Imagine running into a fellow CFL fan two years ago at this time and having a conversation about what Zach Collaros’ season would be like.
The water cooler chat likely would’ve revolved around the unfair, and often nauseating, narrative of his ‘inability to stay heathy’ – which isn’t a quantifiable skill or ability – and the Riders’ need for him to produce with little known backups Cody Fajardo and Isaac Harker on the roster.
Now think about how ridiculous it would sound if your friend had the ability to see the future and suggested: “Zach Collaros will play a handful of snaps for the Riders, be traded twice, beat the Riders in the playoffs as the rival Bombers starting quarterback and become a major part of Winnipeg breaking their 29-year wait for a Grey Cup.”

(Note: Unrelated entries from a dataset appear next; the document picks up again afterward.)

/-- The Vats take the culture, the TASK images fill HXK staging, and the setup program starts on E0 (R68, R558). Event records
that wait for the Affineur in Q32512 stay (R229). The spec does not say whether the culture health word outlives a load: it
starts at 0 (DESIGN CHOICE, log entry 96). Nor does R216 say whether a load clears the culture's broken mark: every load does,
that of R148 too (DESIGN CHOICE, log entry 29). With the Ladle up the module sends its new digests (R234, R270). -/
def loadCulture (c : Chip) (k : Fin 4) (bs : List Byte) (p : Parsed) : Chip :=
  let cu := cultureOf bs p
  let ds := liveDescs c
  let load (v : VatPlane) : VatPlane := if v.state = .out then v else loadPlane { v with descs := ds } bs p
  let c := { c with
    vats := c.vats.map load
    culture := cu
    tasks := []
    devq := c.devq.filter fun e => e.1 = 32512
    core := { c.core with recurdle := none, rcNext := [], rcFinal := false, rcLocked := false, committed := [], pressFault := false } }
  let c := onUpd (onLdl c fun l => { l with applied := [], rxbuf := [] }) fun u => { u with culture := some k }
  let c := onEth c fun e => { e with released := [], pubCount := [] }
  let c := onFio c fun f => { f with outs := f.lanes.map fun l => l.cmd, tx := Tri.all [] }
  let c := onSys c fun s => { s with health := 0 }
  let c := onSys c fun s =>
    { s with
      owner := .culture
      staged := p.regs.foldl (fun m r => mapPut none m r.1 (some r.2)) []
      broken := false
      replies := []
      noise := []
      checking := []
      setupRun := true
      setupEnd := 0
      setupStart := now c
      setupHget := hgetItems c
      setupCommitted := false
      step := 10 }
  let c := if paired c && linkUp c then exchangeIdent c else c
  let (stamp, c) := drawStamp c
  (servingVats c).foldl (fun c v => dispatchChain c v 0 ⟨.setup, false, 0, [p.root], false, stamp⟩) c

/-- CULTURE_LOAD (step 10): a culture is selected (R506), checked (R32) and loaded, or the module stays in PROVE. -/
def cultureLoad (c : Chip) : Chip :=
  if c.sys.mode ≠ .prove ∨ c.sys.stopped ∨ c.sys.step ≠ 9 ∨ !c.sys.affUp ∨ !flashOpen c then c
  else
    let (c, k) := selectSlot c 2 cultureFails
    match k with
    | none => stopProveAs c 2 0 0 0 0
    | some k =>
      let bs := (slotAt c k).held.content
      match startChecks (settings c).keys bs with
      | .inr p => loadCulture c k bs p
      | .inl (n, b) =>
        if n = 1 ∧ !anyCulture c then stopProveAs c 2 0 0 0 0
        else stopProveAs c 3 (n * 256 + b) 0 (leAt bs 8 8) (leAt bs 0x10 4)

/-- SETUP_TIME_LIMIT (R195): the setup program has run for 3.0 s on the time counter. -/
def setupTimeLimit (c : Chip) : Chip :=
  if !c.sys.setupRun ∨ now c < c.sys.setupStart + 3000000000 then c
  else (servingVats c).foldl (fun c v => onPlane c v fun p => if p.setupEnd = 0 then { p with setupEnd := 4 } else p) c

/-! ### Steps 12 to 14 -/

/-- The lowest-numbered set bit of a channel mask. -/
def lowestBit (m : BitVec 32) : Nat := ((List.range 32).find? fun n => m.getLsbD n).getD 0

/-- One attempt of a loop proof: the first judges every channel, a repeat those that failed. -/
def proofAttempt (c : Chip) (res : List (Fin 32 × BitVec 32 × Int)) : Chip :=
  let n := c.fio.lpTries
  let c := judgeProof (if n = 0 then onFio c fun f => { f with lpFail := 0 } else c) (0 < n) res
  onFio c fun f => { f with lpTries := n + 1, lpAt := c.core.tick }

/-- Whether a proof has ended: no channel fails any longer, or four attempts have been made. -/
def proofOver (c : Chip) : Bool := c.fio.lpFail = 0 || 4 ≤ c.fio.lpTries

/-- Whether the test LPROOF runs its proof (R520). -/
def lproofRuns (c : Chip) : Bool := c.sys.mode = .maintenance && c.tst.state = 1 && c.tst.testid = 4 && !c.tst.loopDone

/-- LOOP_PROOF_ATTEMPT (R430; step 12): an attempt with the averages it found. A channel that fails is attempted up to four
times, 0.5 s apart, at step 12 and in the test LPROOF. In HOLD and MAINTENANCE the measurement that every channel repeats once per
management tick is kept and judged without any further effect. -/
def loopProof (c : Chip) (res : List (Fin 32 × BitVec 32 × Int)) : Chip :=
  let waits := 0 < c.fio.lpTries ∧ c.core.tick < c.fio.lpAt + 500000
  if lproofRuns c then
    (if waits then c
     else
       let c := proofAttempt c res
       if proofOver c then { onFio c (fun f => { f with lpTries := 0 }) with tst := { c.tst with loopDone := true } } else c)
  else if c.sys.mode = .hold ∨ c.sys.mode = .maintenance then
    (if c.fio.lpDue then judgeProof (onFio c fun f => { f with lpDue := false }) false res else c)
  else if c.sys.mode ≠ .prove ∨ c.sys.stopped ∨ c.sys.step ≠ 11 ∨ waits then c
  else
    let c := proofAttempt c res
    if c.fio.lpFail = 0 then
      let c := onLdl (onFio c fun f => { f with lpTries := 0 }) fun l =>
        { l with watchAt := some c.core.tick, watchTog := decide (l.chgIn = .toggling) }
      onSys c fun s => { s with step := 12 }
    else if 4 ≤ c.fio.lpTries then stopProve (onFio c fun f => { f with lpTries := 0 }) 8 (lowestBit c.fio.lpFail)
    else c

/-- The 10 ms of the partner watch have passed (step 13). -/
def watchOver (c : Chip) : Bool := match c.ldl.watchAt with | some t => decide (t + 10000 ≤ c.core.tick) | none => false

/-- PARTNER_WATCH_END (steps 13 and 14; R196, R246): what the conditions still leave, and then STANDBY with a partner that has
been TOGGLING in the watch, SERVICE without. -/
def partnerWatchEnd (c : Chip) : Chip :=
  if c.sys.mode ≠ .prove ∨ c.sys.stopped ∨ c.sys.step ≠ 12 ∨ !watchOver c then c
  else
    let c := applyAll c
    let tog := c.ldl.watchTog
    if !rindReady c then stopProve c 9 (rindStatus c * 256 + c.rind.cause)
    else
      let top := epochFull c
      let c := if decide (epoch c = 0xFFFFFFFF) || (top && !tog) then raise c 1927 (epoch c) else c
      if top && !tog then stopProve c 11 0
      else
        let c := onSys c fun s => { s with step := 14 }
        let c := (enabledTasks c).foldl (fun c t => setTask c t { taskSt c t with start := max (taskSt c t).start (c.core.tick + 100) }) c
        if tog then enterMode c .standby 3
        else enterMode (setField c Reg.ldlTklast.addr 31 28 4) .service 3

/-! ### What some commands do beside their block -/

/-- TAKEOVER (R263): 3 ms after the partner's last edge and last valid frame, a standby that may takes charge. -/
def takeover (c : Chip) : Chip :=
  if c.sys.mode = .standby && c.ldl.chgIn = .silent && !framesArrive c && canTake c then takeCharge c 1 else c

/-- AFFINEUR_EVENT_RECORD (R229): the Affineur takes the head of Q32512 and offers it as a device record. -/
def affineurRecord (c : Chip) : Chip :=
  if !c.sys.affUp then c
  else match takeDev c 32512 with
    | none => c
    | some (bs, c) => deviceRecord c 0x05 0x01 (leAt bs 0 4) (leAt bs 4 4) (leAt bs 8 4) (leAt bs 12 4)

/-- RECORD_OFFER (R478 to R480): a record of the module's own or of a culture, offered to its buffer. -/
def recordOffer (c : Chip) (culture : Bool) (block code task : Nat) (data : List Byte) : Chip :=
  offerRecord c { seq := 0, kind := if culture then 2 else 1, block := if culture then 0 else block, rep := 0, opsec := 0, pwrcyc := 0,
                  code := code, task := if culture then task else 0, data := padTo 16 data }

/-- RESET_PULSE (R446), which RINDPROOF observes where its high time makes it one (R520). -/
def resetWithProof (c : Chip) (high : Option Nat) : Chip :=
  let valid := match high with | some h => decide (100000 ≤ h ∧ h ≤ 3000000) | none => false
  if valid then proofReset c (resetPulse c high) else resetPulse c high

/-! ### The Affineur's restart (R16, R208, R213) -/

/-- Staging discarded, without an owner. -/
def dropStaging (c : Chip) : Chip := ranksDefault (onSys c fun s => { s with owner := .none, staged := [] })

/-- A session ends (R199, R213, R370, R464, R516): its staging is discarded, its test aborted, the password words cleared,
its monitor lock released. -/
def endSession (c : Chip) (n : Fin 4) : Chip :=
  if (mapGet none c.sys.sessions n.val).isNone then c
  else
    let c := if c.sys.owner = .session n then dropStaging c else c
    let c := if c.tst.session = n.val then abortTest c else c
    onSys (monSessionEnd (clearPw c) (some n)) fun s => { s with sessions := mapPut none s.sessions n.val none }

/-- AFFINEUR_RESTART: tests, sessions and loads end (R502), a firmware trial is rejected, and time runs in holdover. -/
def affineurRestart (c : Chip) : Chip :=
  if c.sys.step < 2 ∨ !c.sys.affUp then c
  else
    let c := clearTests (abortTest c)
    let c := (List.finRange 4).foldl endSession c
    let c := rejectTrial (onUpd (endLoad (monSessionEnd c none)) fun u => { u with peer := none }) 3
    let c := chooseSource (domRestart (domRestart c 0) 1)
    onSys c fun s => { s with affUp := false, waiting := [] }

/-- AFFINEUR_RESTART_DONE: a COMMIT that was being checked returns BUSY (R208); those behind it are checked next. -/
def affineurRestartDone (c : Chip) : Chip :=
  if c.sys.step < 2 ∨ c.sys.affUp then c
  else
    let c := onSys c fun s => { s with affUp := true }
    match c.sys.checking with
    | [] => c
    | k :: ks =>
      let w := word (7 * 2 ^ 24)
      onSys (setReg (setReg c Reg.sysCmterr.addr w) Reg.sysCmtbit.addr 0) fun s =>
        { s with checking := ks, replies := mapPut [] s.replies k ((mapGet [] s.replies k) ++ [[w, 0]]) }

/-! ### The two ticks (R38, R217) -/

/-- What the counter advances from one tick to the next, in units of 2^−32 ns: as many increments as bring it 1000 ns past
where the last tick was due (R38, R304). -/
def tickAdvance (c : Chip) : Nat := (1000 * 2 ^ 32 - c.core.carry + inc c - 1) / inc c * inc c

/-- The three copies advance by one tick, each with the drift of its own clock in ns, and HXK_TICK with them. -/
def advanceTime (c : Chip) (drift : Tri Int) : Chip :=
  let adv := tickAdvance c
  let c := onPtp c fun p => { p with from_ := now c, adv := adv }
  let c := allVats.foldl (fun c v => onPlane c v fun p => setClock p (clockOf p + adv + drift.get v * 2 ^ 32)) c
  { c with core := { c.core with tick := c.core.tick + 1, carry := c.core.carry + adv - 1000 * 2 ^ 32 } }

/-- FAST_PLANE_TICK: the tick that ends is closed for the event controller and the time unit; HXK_TICK advances with the three
copies of the time counter; then what is judged at every tick, the time unit's part in the order of R322. A written SLEW has ended after 1.21 s (R305). Log entry 81. -/
def fastPlaneTick (c : Chip) (drift : Tri Int) : Chip :=
  if c.sys.step < 7 then c
  else
    let c := unitTick (evcTick c)
    let c := slewEnd (stepAtTick (advanceTime (applyDepths (brgNext 64 c)) drift))
    let c := ladleTick (chargeDecision c)
    if c.sys.affUp then healthCheck c else c

/-- MANAGEMENT_TICK: words found failing by the scrub are reloaded (R155), supplies and temperatures measured, the time and
the Cellar ticked, the health report sent, the trial judged, management configuration applied. -/
def managementTick (c : Chip) (m : Mgmt) : Chip :=
  if c.sys.step < 7 ∨ !c.sys.affUp then c
  else
    let c := m.scrub.foldl (fun c a => deviceRecord c 0x00 0x04 a.toNat) c
    let c := cellarTick (ptpTick (pwrTick c m))
    let c := onFio (laneVoteTick c) fun f => { f with lpDue := true }
    applyManagement (updTick (healthSend c) (ready c))

/-! ### Supply domains and Vat faults (R16, R19, R137) -/

/-- A Vat whose supply or clock fails: declared sour where it serves; a re-curdling of it ends. With its supply its region's
copy of the charge controller stops (R237). -/
def vatFault (c : Chip) (v : Vat) (code : Nat) : Chip :=
  let c := if code = 8 then onLdl c fun l => { l with chgOut := l.chgOut.set v false } else c
  let c := match c.core.recurdle with
    | some (_, u) => if u = v then endRecurdle (onPlane c v fun p => { p with state := .sour }) v false else c
    | none => c
  let c := if c.core.rcNext.any (·.1 = v) then leaveProving c v .sour else c
  todoSour c v code 7 none 0

/-- SUPPLY_DOMAIN_FAULT: a supply of domain d as its monitor has seen it, judged by the fault limit; a fault of Rind's is recorded
once Rind has removed torque (R551). -/
def supplyFault (c : Chip) (d : Fin 8) (x : SupplySeen) : Chip :=
  if !powered c || !domainFails d.val x then c
  else
    let mv := x.mv
    let c := if d.val = 7 && c.rind.on then rindFail c 14 else c
    let c := domainFault c d mv
    match d.val with
    | 0 => powerDownBegin c (fieldOf c Reg.pwrVin.addr 31 16)
    | 1 => vatFault c .a 8
    | 2 => vatFault c .b 8
    | 3 => vatFault c .c 8
    | 4 => affineurRestart c
    | 5 => todoHold c 9 0 none
    | 6 => onFio c fun f => { f with inert := true }
    | _ => c

/-! ### Standby self-tests (R261) -/

/-- STANDBY_SELF_TEST: the kind (0 engines, 1 page digests, 2 the press comparator) and the Vats that fail; a press half that
fails, shown as any Vat, takes the module to HOLD (R136). -/
def standbyTest (c : Chip) (kind : Fin 3) (bad : Tri Bool) : Chip :=
  if c.sys.mode ≠ .standby then c
  else
    let vs := allVats.filter fun v => bad.get v
    let c := countTest c vs.isEmpty
    if kind.val = 2 then
      (if vs.isEmpty then c else todoHold { c with core := { c.core with pressFault := true } } 7 6 none)
    else vs.foldl (fun c v => todoSour c v 1 (if kind.val = 0 then 6 else 7) none 0) c
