-- ==== Sys2Proof/Machine/Tst.lean ====
section
/-! DEFINITION. The tests (R515, R516, R520 to R527): TST.START, TST.STATUS and TST.STOP, and the end of a test. -/

namespace Sys2Proof.Machine

/-- TST changed. -/
def onTst (c : Chip) (f : Tst → Tst) : Chip := { c with tst := f c.tst }

/-- TARGET and DEPTH as Table: Tests and Table: Loopback depths allow them; DEPTH belongs to LOOP alone. -/
def testArgs (id target depth : Nat) : Bool :=
  match id with
  | 1 => target ≤ 14 && 1 ≤ depth && depth ≤ deepest target
  | 2 => target ≤ 2
  | 3 => target = 0
  | 4 => target = 0
  | 5 => target = 0
  | 6 => target = 0
  | _ => false

/-- The Vat of a target. -/
def targetVat (n : Nat) : Vat := if n = 0 then .a else if n = 1 then .b else .c

/-- VATOUT is refused: the Vat has been declared sour within the last 10 s, or not all three are SERVING (R522). -/
def vatoutRefused (c : Chip) (v : Vat) : Bool :=
  (plane c v).soured.any (fun t => decide (c.core.tick ≤ t + 10000000)) || (servingVats c).length ≠ 3

/-- The test begins. -/
def beginTest (c : Chip) (n : Fin 4) (id target depth dur : Nat) : Chip :=
  let c := onTst c fun t => { t with
    state := 1, session := n.val, testid := id, target := target, depth := depth, dur := dur, result := 0, from_ := c.core.tick,
    bits := 0, errs := 0, vatBad := false, vatBack := none, vatOk := false, loopDone := false, votes := none, proof := { Proof.zero with lastState := c.rind.state } }
  match id with
  | 1 => setReg c (Reg.tstLbk.addr target) (word depth)
  | 2 => if vatoutRefused c (targetVat target) then testResult c 5 else (vatTakeOut c (targetVat target)).1
  | 4 => onFio c fun f => { f with lpTries := 0 }
  | _ => c

/-- TST.START (R515, R516, R520, R527): the chip and a status. -/
def tstStart (c : Chip) (n : Fin 4) (p : List Byte) : Chip × Nat :=
  let id := leAt p 0 1
  let target := leAt p 1 1
  let depth := leAt p 2 1
  let dur := leAt p 4 4
  if p.length ≠ 8 || !testArgs id target depth || dur = 0 || 3600 < dur then (c, 0x41)
  else if c.tst.state = 1 then (c, if c.tst.session = n.val then 7 else 4)
  else if !(c.sys.mode = .maintenance || (c.sys.mode = .service && id = 6)) then (c, 6)
  else if id = 1 && !depthOk c target depth then (c, 6)
  else (beginTest c n id target depth dur, 0)

/-- TST.STOP: another session than the owner of a running test receives OWNER. -/
def tstStop (c : Chip) (n : Fin 4) : Chip × Nat :=
  if c.tst.state = 1 && c.tst.session ≠ n.val then (c, 4) else (abortTest c, 0)

/-- Ticks that the running test has run. -/
def testRan (c : Chip) : Nat := c.core.tick - c.tst.from_

/-- Seconds left of the running test, begun seconds counted whole. -/
def secondsLeft (c : Chip) : Nat := if c.tst.state = 1 then (c.tst.dur * 1000000 - testRan c + 999999) / 1000000 else 0

/-- The payload of TST.STATUS. -/
def tstStatus (c : Chip) : List Byte :=
  bytesLE 4 (regView c Reg.tstStat.addr).toNat ++ bytesLE 8 (c.tst.bits % 2 ^ 64) ++ bytesLE 4 (min (2 ^ 32 - 1) c.tst.errs) ++
    bytesLE 4 (secondsLeft c)

/-- Table: Minimum checked bits. -/
def minBits (n : Nat) : Nat := if n = 9 then 30000000 else if 4 ≤ n && n ≤ 8 then 3000000 else 3000000000

/-- The accuracy of a kind over the variant's whole temperature range (R421; loop kinds as IIN): parts of the reading in 1/10,000, and
the rest in the kind's unit. -/
def accuracy (w : Word) : Nat × Nat :=
  if isLoop w then (10, 10000)
  else match alpKind w with
    | 0 => (10, 5000)
    | 1 => (20, 10000)
    | 2 => (10, 10000)
    | 3 => (20, 16000)
    | 4 => (10, 1000)
    | 5 => (0, 600)
    | 6 => (0, 600)
    | _ => (0, 2000)

/-- Whether every path read a sample's stimulus: an analog channel within its accuracy (R521). -/
def sampleAgrees (c : Chip) (n : Nat) (x : LoopSample) : Bool :=
  let (part, rest) := accuracy (alpCfg c x.channel.val)
  let lim (r : Int) : Nat := if n = 14 then (r.natAbs * part + 9999) / 10000 + rest else 0
  allVats.all fun v => decide ((x.read.get v - x.stimulus).natAbs ≤ lim (x.read.get v))

/-- The pattern bits that a LOOP must check: of the Ladle and of the field lanes on each of the three lanes (R521). -/
def enoughBits (n : Nat) (b : Tri Nat) : Bool :=
  if n = 10 || n = 11 then allVats.all fun v => decide (minBits n ≤ b.get v) else decide (minBits n ≤ b.a + b.b + b.c)

/-- The result of a LOOP (R521). -/
def loopResult (c : Chip) (n : Nat) (b : Tri Nat) (errs : Nat) (samples : List LoopSample) : Nat :=
  if 12 ≤ n then (if !samples.isEmpty && samples.all (sampleAgrees c n) && errs = 0 then 1 else 2)
  else if errs ≠ 0 then 2
  else if !enoughBits n b then 3
  else 1

/-- VATOUT at the end of DUR: OP 2 for the Vat; then its end once the Vat is SERVING again, or 100 ms later (R520). -/
def vatoutEnd (c : Chip) : Chip :=
  let v := targetVat c.tst.target
  match c.tst.vatBack with
  | none =>
    let (c, ok) := vatRecurdle c v
    if ok then onTst c fun t => { t with vatBack := some c.core.tick } else testResult c 2
  | some t =>
    if c.tst.vatOk then testResult c 1 else if t + 100000 < c.core.tick then testResult c 2 else c

/-- The memories of the three Vats agree, page by page (R261, R520). -/
def pagesAgree (c : Chip) : Bool := decide (c.vats.a.mem = c.vats.b.mem) && decide (c.vats.b.mem = c.vats.c.mem)

/-- TEST_END: the pattern bits checked so far on each lane, of an interface with one path the first, their errors, and the samples of
a LOOP on interfaces that have no pattern. Before DUR is over a LOOP shows its counts and goes on (R528), and no test ends but those
that run once (R520, R526). -/
def testEnd (c : Chip) (b : Tri Nat) (errs : Nat) (samples : List LoopSample) : Chip :=
  if c.tst.state ≠ 1 then c
  else
    let id := c.tst.testid
    let done := decide (c.tst.dur * 1000000 ≤ testRan c)
    let c := if id = 1 then onTst c fun t => { t with bits := b.a + b.b + b.c, errs := errs } else c
    if !done && (id = 1 || id = 2 || id = 6) then c
    else match id with
      | 1 => testResult c (loopResult c c.tst.target b errs samples)
      | 2 => vatoutEnd c
      | 3 => (match c.tst.votes with | some ok => testResult c (if ok then 1 else 2) | none => c)
      | 4 => if c.tst.loopDone then testResult c (if c.fio.lpFail = 0 then 1 else 2) else c
      | 5 => testResult c (if pagesAgree c then 1 else 2)
      | _ => testResult c (if rindProved c then 1 else 2)

end Sys2Proof.Machine
end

It would be hard not to spit out your drink laughing, but as we all know, that’s what happened because anything is possible in the up and down journey of Zach Collaros.
From promising Argos backup to star Ticats leader, Black & Gold scapegoat, Riders hope and now celebrated Bombers champion, there is no player in the CFL right now with a story that could more accurately be described by the simple term of ‘perseverance.’
Injuries, an ACL tear, depth chart decisions and more have all pushed pause at various points on Collaros’ journey to the top, but there is no sweetness without difficulty and the 10-year vet has experienced more than his due share of the struggle to stay productive and on the field.
Landing in Winnipeg provided a perfect opportunity for Collaros to adapt quickly and facilitate an offence readymade for his thoughtful progression reading, while embracing his off-schedule playmaking and deep ball aggression when required on second down.
As a result the Bombers passing game came to life in Collaros’ one regular season start and subsequent three-game sprint to Grey Cup glory. That was a small sample of what might come to be for Darvin Adams and Kenny Lawler in 2021.
Of course, central to any Winnipeg success is Andrew Harris and perhaps more importantly, how new Bombers offensive coordinator Buck Pierce employs No. 33’s services. With Paul LaPolice calling the shots, Harris’ role was set in stone. Off-tackle, run-heavy with an incredible 86.2% catch rate as Nichols, Streveler and Collaros turned Andrew Harris check downs into one of the CFL’s most dangerous catch and run opportunities.
Expect Collaros to have another stellar season connecting efficiently with Harris who should get as many overall touches as ever, run and pass.
The question for many becomes: what should we expect from Collaros? Many players have had outstanding four week runs in CFL quarterback history never to repeat the feat again, but Collaros is different.
2019 was not a rookie or freelancing journeyman pivot showing up and sporadically finding success. Collaros worked the field with years of experience and an eye for CFL specific defences which allowed him to prosper. That’s why I believe Zach is back – again – and should be able to sustain a high level of play once again for Winnipeg.
While his Grey Cup performance didn’t reach into the pantheon of all-time great statistical performances like Sam Etcheverry or Russ Jackson, what Zach did in that final game could be a preview of what we see nearly two years later as the CFL returns to play.
An efficiency rating ranked 47th of 145 eligible quarterbacks attempting more than ten passes in Grey Cup history since 1952 is only bested by the 11th best completion percentage (73.9%) in Grey Cup games all-time, miraculously just behind his 8th place effort (75.8%) in a 2014 Grey Cup loss for Hamilton.
If that friend with visions of the future told you Collaros led Winnipeg to a repeat, would you believe him this time?
Some may see Collaros as a mystery, others as a lock to take care of the ball and age gracefully. Whatever your opinion there is no questioning that anything is possible with Zach Collaros as your starting quarterback.